## EXERCISE AIM
Lines from the beginning of the entries up to and including the one with "State.givesX_of_writeX (exec_slti d" must be duplicated word for word; leave out all others.

──────── DATA PROVIDED

/-- Settles O2: each word decodes by its major opcode or selector, each meaning writes one x register, and every OR and shift of the six instructions
brings in one more quarter of the value. -/
theorem immediateGroupResults : Obligations.ImmediateGroupResults := by
  unfold Obligations.ImmediateGroupResults
  refine ⟨fun s d p i h => ?groups, fun s d i => ⟨decodeA_lui d i, State.givesX_of_writeX (exec_lui d i) (simm64_shiftLeft i 16)⟩,
    fun s d v hd => ?build⟩
  case groups =>
    exact ⟨⟨decodeA_addi d p i, State.givesX_of_writeX (exec_addi d p i) (add_simm64 _ i)⟩,
      ⟨decodeA_andi d p i, State.givesX_of_writeX (exec_andi d p i) (congrArg (_ &&& ·) (zimm64_eq_ofNat i))⟩,
      ⟨decodeA_ori d p i, State.givesX_of_writeX (exec_ori d p i) (congrArg (_ ||| ·) (zimm64_eq_ofNat i))⟩,
      ⟨decodeA_xori d p i, State.givesX_of_writeX (exec_xori d p i) (congrArg (_ ^^^ ·) (zimm64_eq_ofNat i))⟩,
      ⟨decodeA_slti d p i, State.givesX_of_writeX (exec_slti d p i) (bit01_eq_ite (slt_simm64 _ i (by decide)))⟩,
      ⟨decodeA_sltiu d p i, State.givesX_of_writeX (exec_sltiu d p i) (bit01_eq_ite (ult_simm64 _ i))⟩,
      ⟨decodeA_slli d p h, State.givesX_of_writeX (exec_slli d p h) (shiftLeft_eq_ofNat _ _)⟩,
      ⟨decodeA_srli d p h, State.givesX_of_writeX (exec_srli d p h) (ushiftRight_eq_ofNat _ _)⟩,
      ⟨decodeA_srai d p h, State.givesX_of_writeX (exec_srai d p h) (sshiftRight_eq_ofInt _ _)⟩, decodeA_shift_reserved d p h⟩
  case build =>
    refine ⟨_, _, _, _, _, _, State.exec_of_writeX (exec_lui d _), exec_ori_builtX hd _, exec_slli_builtX hd 16, exec_ori_builtX hd _,
      exec_slli_builtX hd 16, exec_ori_builtX hd _, ?value, ?pc, State.sameButX_builtX, s.sameButMe_onMe _, s.sameMemory_onMe _, ?others⟩
    case value =>
      rw [State.getX_builtX, if_pos ⟨rfl, hd⟩]
      exact (holdsFrom_simm64 v).shiftIn.shiftIn.shiftIn.eq
    case pc => rw [State.me_builtX]; rfl
    case others =>
      intro r hr
      rw [State.getX_builtX, if_neg fun h => hr h.1]

end
end

section
/-!
PROOF. The ADDR group, AADDI, ADDPC and the VEC group but VLD: their words, address arithmetic modulo 2^80 and lane arithmetic modulo 2^64
(R115 to R117, R125).
-/
namespace Sys2Proof

/-! ### Words (R115 to R117, R125) -/

/-- The same as for three register fields, where the rs2 field is zero. -/
theorem decodeA_of_twoRegsFields {major sel d p : Nat} {i : Instr} (hmajor : major < 64) (hsel : sel < 2 ^ 11) (hd : d < 32) (hp : p < 32)
    (hpick : ∀ w, RegsFields w major sel d p 0 → pickA w = some i) (henc : encodeA i = some (twoRegsWord major sel d p)) (hwf : i.wellFormed = true) :
    decodeA (regsWord major sel d p 0) = .ok i :=
  decodeA_of_regsFields hmajor hsel hd hp (by decide) hpick (henc.trans (congrArg some (regsWord_zero major sel d p).symm)) hwf

section Words
variable (d p q : Fin 16) (x y : Fin 32) (m : Fin 8) (i : BitVec 16) (o : BitVec 22)

theorem decodeA_aadd : decodeA (regsWord 12 0 d.val p.val x.val) = .ok (.aadd d p x) :=
  decodeA_of_regsFields (by decide) (by decide) (by omega) (by omega) (by omega)
    (fun w h => by simp only [pickA, h.major, pickAddr, h.sel, fin16_of_field h.rd, fin16_of_field h.rs1, fin32_eq h.rs2]) rfl rfl
theorem decodeA_asub : decodeA (regsWord 12 1 x.val p.val q.val) = .ok (.asub x p q) :=
  decodeA_of_regsFields (by decide) (by decide) (by omega) (by omega) (by omega)
    (fun w h => by simp only [pickA, h.major, pickAddr, h.sel, fin32_eq h.rd, fin16_of_field h.rs1, fin16_of_field h.rs2]) rfl rfl
theorem decodeA_afromx : decodeA (regsWord 12 2 d.val x.val 0) = .ok (.afromx d x) :=
  decodeA_of_twoRegsFields (by decide) (by decide) (by omega) (by omega)
    (fun w h => by simp only [pickA, h.major, pickAddr, h.sel, fin16_of_field h.rd, fin32_eq h.rs1]) rfl rfl
theorem decodeA_atox : decodeA (regsWord 12 3 x.val p.val 0) = .ok (.atox x p) :=
  decodeA_of_twoRegsFields (by decide) (by decide) (by omega) (by omega)
    (fun w h => by simp only [pickA, h.major, pickAddr, h.sel, fin32_eq h.rd, fin16_of_field h.rs1]) rfl rfl
theorem decodeA_ahi : decodeA (regsWord 12 4 x.val p.val 0) = .ok (.ahi x p) :=
  decodeA_of_twoRegsFields (by decide) (by decide) (by omega) (by omega)
    (fun w h => by simp only [pickA, h.major, pickAddr, h.sel, fin32_eq h.rd, fin16_of_field h.rs1]) rfl rfl
theorem decodeA_asethi : decodeA (regsWord 12 5 d.val p.val x.val) = .ok (.asethi d p x) :=
  decodeA_of_regsFields (by decide) (by decide) (by omega) (by omega) (by omega)
    (fun w h => by simp only [pickA, h.major, pickAddr, h.sel, fin16_of_field h.rd, fin16_of_field h.rs1, fin32_eq h.rs2]) rfl rfl

theorem decodeA_aaddi : decodeA (regsImmWord 13 d.val p.val i.toNat) = .ok (.aaddi d p i) := by
  have hmajor : fld (regsImmWord 13 d.val p.val i.toNat) 26 6 = 13 :=
    fld_regsImmWord (by decide) (d.castLE (by decide)) (p.castLE (by decide)) i
  have hpick : pickA (regsImmWord 13 d.val p.val i.toNat) = some (.aaddi d p i) := by
    simp only [pickA, hmajor, fin16_regsImmWord_high, fin16_regsImmWord_low, bits_regsImmWord]
  exact decodeA_of_pickA hpick rfl rfl

theorem decodeA_addpc : decodeA (0x38000000 + d.val * 2 ^ 22 + o.toNat) = .ok (.addpc d o) := by
  have hmajor : fld (0x38000000 + d.val * 2 ^ 22 + o.toNat) 26 6 = 14 := by rw [fld]; omega
  have hd : fin16 (0x38000000 + d.val * 2 ^ 22 + o.toNat) 22 = d := fin16_eq (by omega)
  have ho : bits (0x38000000 + d.val * 2 ^ 22 + o.toNat) 0 22 = o := bits_low (by omega)
  exact decodeA_of_pickA (by simp only [pickA, hmajor, hd, ho]) rfl rfl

────────────────

## OUTPUT BELOW
/-- Settles O2: each word decodes by its major opcode or selector, each meaning writes one x register, and every OR and shift of the six instructions
brings in one more quarter of the value. -/
theorem immediateGroupResults : Obligations.ImmediateGroupResults := by
  unfold Obligations.ImmediateGroupResults
  refine ⟨fun s d p i h => ?groups, fun s d i => ⟨decodeA_lui d i, State.givesX_of_writeX (exec_lui d i) (simm64_shiftLeft i 16)⟩,
    fun s d v hd => ?build⟩
  case groups =>
    exact ⟨⟨decodeA_addi d p i, State.givesX_of_writeX (exec_addi d p i) (add_simm64 _ i)⟩,
      ⟨decodeA_andi d p i, State.givesX_of_writeX (exec_andi d p i) (congrArg (_ &&& ·) (zimm64_eq_ofNat i))⟩,
      ⟨decodeA_ori d p i, State.givesX_of_writeX (exec_ori d p i) (congrArg (_ ||| ·) (zimm64_eq_ofNat i))⟩,
      ⟨decodeA_xori d p i, State.givesX_of_writeX (exec_xori d p i) (congrArg (_ ^^^ ·) (zimm64_eq_ofNat i))⟩,
      ⟨decodeA_slti d p i, State.givesX_of_writeX (exec_slti d p i) (bit01_eq_ite (slt_simm64 _ i (by decide)))⟩,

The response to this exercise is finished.